Sonra efendim, öğlen gideceğim Dünya Göz H. (H burada Erce kanjimin anlayacağı anlamda kullanılmıştır; siz 'hastane' diyebilirsiniz) herkesin cebinde nakit 2500 TL taşıdığı düşüncesiyle olsa gerek, önceden uyarmadığı halde parayı görmeden doktoru ameliyathaneye sokmadı. Pek tabi, Tuzla'dan Etiler'e gittim. Kardeşi gördüm, iki kat aşağı indim, hesabın slipi makinadan çıkarken daha, ameliyathaneye sokulmuştu kardeşim. Sonra eve gittim, pasaportumu aldım zira acilen İngiltere vizesine başvurmam gerekiyordu; şunun gibi akıl dolu sorulara yanıt verdikten ve 165 lirayı daha bayıldıktan sonra randevumu aldım. İngiltere olayı bayağı şahane oldu; bu konuda daha kafam yerindeyken kafa ütülemek istiyorum.
Sonra tüm gün keşke elimde şöyle zerre dikkat gerektirmeyen bir şey olsa dedim, saçmasapan bir part-time işi, çeviri filan, imha... Yoktu. Ben dikkatimi toplayamadım bütün gün. Hiçbir şey yapmak istemedim, yorgundum, huzursuzdum, yerimde oturamıyordum.

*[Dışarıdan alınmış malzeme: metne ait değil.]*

/-- The side enters a state. -/
def State.setSapState (s : State) (n : Nat) (rx : Bool) (st : Nat) : State := s.setF (Regs.SAP_STAT n) (if rx then 4 else 0) 4 st

/-- The side is a master of both clocks, which never stalls (R210). A PDM side has no frame clock. -/
def State.sapNeverStalls (s : State) (n : Nat) (rx : Bool) : Bool :=
  let c := s.sapClk n rx
  bit c 0 && (bit c 1 || fmtPdm (s.sapFmt n rx))

/-- The side places its own frame edges: frame-clock master, or PDM on its own clock (R200). -/
def State.sapEdgesOwn (s : State) (n : Nat) (rx : Bool) : Bool :=
  let c := s.sapClk n rx
  if fmtPdm (s.sapFmt n rx) then bit c 0 else bit c 1

/-- Ticks of a frame of a side whose bit clock the device makes: 4 (BDIV + 1) ticks a bit (R87, R197). -/
def State.frameTicks (s : State) (n : Nat) (rx : Bool) : Nat := fmtFrameBits (s.sapFmt n rx) * (4 * (bits (s.sapClk n rx) 8 8 + 1))

/-- The first frame edge of a side that places its own: at its start sample, or on shared clocks that the other side has started the first
edge from then on (R199, R200). -/
def State.firstEdge (s : State) (n : Nat) (rx : Bool) : Nat :=
  let t := (s.side (sapSide n rx)).startAt
  let o := s.side (sapSide n !rx)
  let l := s.frameTicks n rx
  if s.b (Regs.SAP_RX_CLK n) 16 && s.sapState n (!rx) != 0 && o.began && decide (o.lastEdge < t) then
    o.lastEdge + (t - o.lastEdge + l - 1) / l * l
  else t

/-- The tick of the side's next frame edge, where `tick` is the one at the pin: a side that places its own edges begins at its start sample,
and goes on every F bits of the device's bit clock, or of the pin's (R197, R200). -/
def State.frameEdge (s : State) (n : Nat) (rx : Bool) (tick : Nat) : Nat :=
  let d := s.side (sapSide n rx)
  if s.sapEdgesOwn n rx then
    (if !d.began then s.firstEdge n rx else if bit (s.sapClk n rx) 0 then tbWrap (d.lastEdge + s.frameTicks n rx) else tick)
  else tick

/-- The bits of the frame that begins there: F where the side places its own edges, else as many as came up to the next edge. -/
def State.frameBits (s : State) (n : Nat) (rx : Bool) (nbits : Nat) : Nat :=
  if s.sapEdgesOwn n rx then fmtFrameBits (s.sapFmt n rx) else nbits

/-! ### Start checks (R192, R219, R225) -/

/-- Queue `q` is an enabled unpacked STREAM queue with unit `u` at the side's end. -/
def State.queueFits (s : State) (q u : Nat) (rx : Bool) : Bool :=
  let x := s.queue q
  x.on && !x.isRing && !x.packed && (if rx then x.producer else x.consumer) == u

/-- A start of the side passes R192 and R219. (Log entry 42: DEDUCED.) -/
def State.sapStartOk (s : State) (n : Nat) (rx : Bool) : Bool :=
  let f := s.sapFmt n rx
  let c := s.sapClk n rx
  let m := s.sapMap n rx
  let slots := mapSlots m
  let rate := rateHz (bits c 4 4)
  let pdm := fmtPdm f
  let ff := fmtFrameBits f
  s.sapState n rx == 0 && s.en (pgSap n) && !slots.isEmpty && slots.all (fun i => decide (i < fmtSlots f)) &&
    decide (bits m 16 10 + slots.length - 1 ≤ 1023) &&
    ((List.range slots.length).all fun i => s.queueFits (bits m 16 10 + i) (sapUnit n rx i) rx) &&
    decide (rate * ff ≤ 24576000) &&
    (if pdm then
        [3, 6, 7, 8, 9, 0xA].contains (bits c 4 4) && (!bit c 0 || 64 * rate * (bits c 8 8 + 1) == 24576000)
     else
        (!(bit c 0 && bit c 1) || rate * ff * (bits c 8 8 + 1) == 24576000) &&
        (rx || !bit f 10 || bits f 0 2 == 2)) &&
    (!s.b (Regs.SAP_RX_CLK n) 16 || fmtFrameBits (s.sapFmt n false) == fmtFrameBits (s.sapFmt n true))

Bu ameliyat işi beni düşündüğümden çok etkiledi; kardeşim olduğu için ben de ameliyat olmuş mu sayıldım, gözden oldum olası korkmuşumdur ondan mı, bilmiyorum. Olmadı, bugün tam mala bağladım. Bir değişiklik yaparak şefkat istedim açıkça (şefkat istemek değil değişiklik, bunun için "şefkat istiyorum" demek açık ve net).
Sonra aradan birkaç saat geçti, çıkma vakti yaklaştı. Herkes çok yorgundu, ilaççımız da öyle; tam benim yapmak istediğim gibi bir iş yaparak tabir-i caizse pösteki saymıştı tüm gün. Canı sıkkındı, telefonu açtı, en sevimli sesiyle "şefkat istiyorum" dedi.
Gülümsedim. Müstehzi bir ifade takınmamaya çalıştım.
Ah bu ben kendimi nerelere vursam. Tos'a vurdum kendimi (ironik, ama oldu yani), elektriğimi aldı kedi. Onun yanında bile fazla duramadım. Benim mallığım.
Herkesin hayatında bi kedi olsun bence.
Temsili resim (Tos çok daha güzel)
(25 Ağustos 2010, of ki ne of - İstanbul)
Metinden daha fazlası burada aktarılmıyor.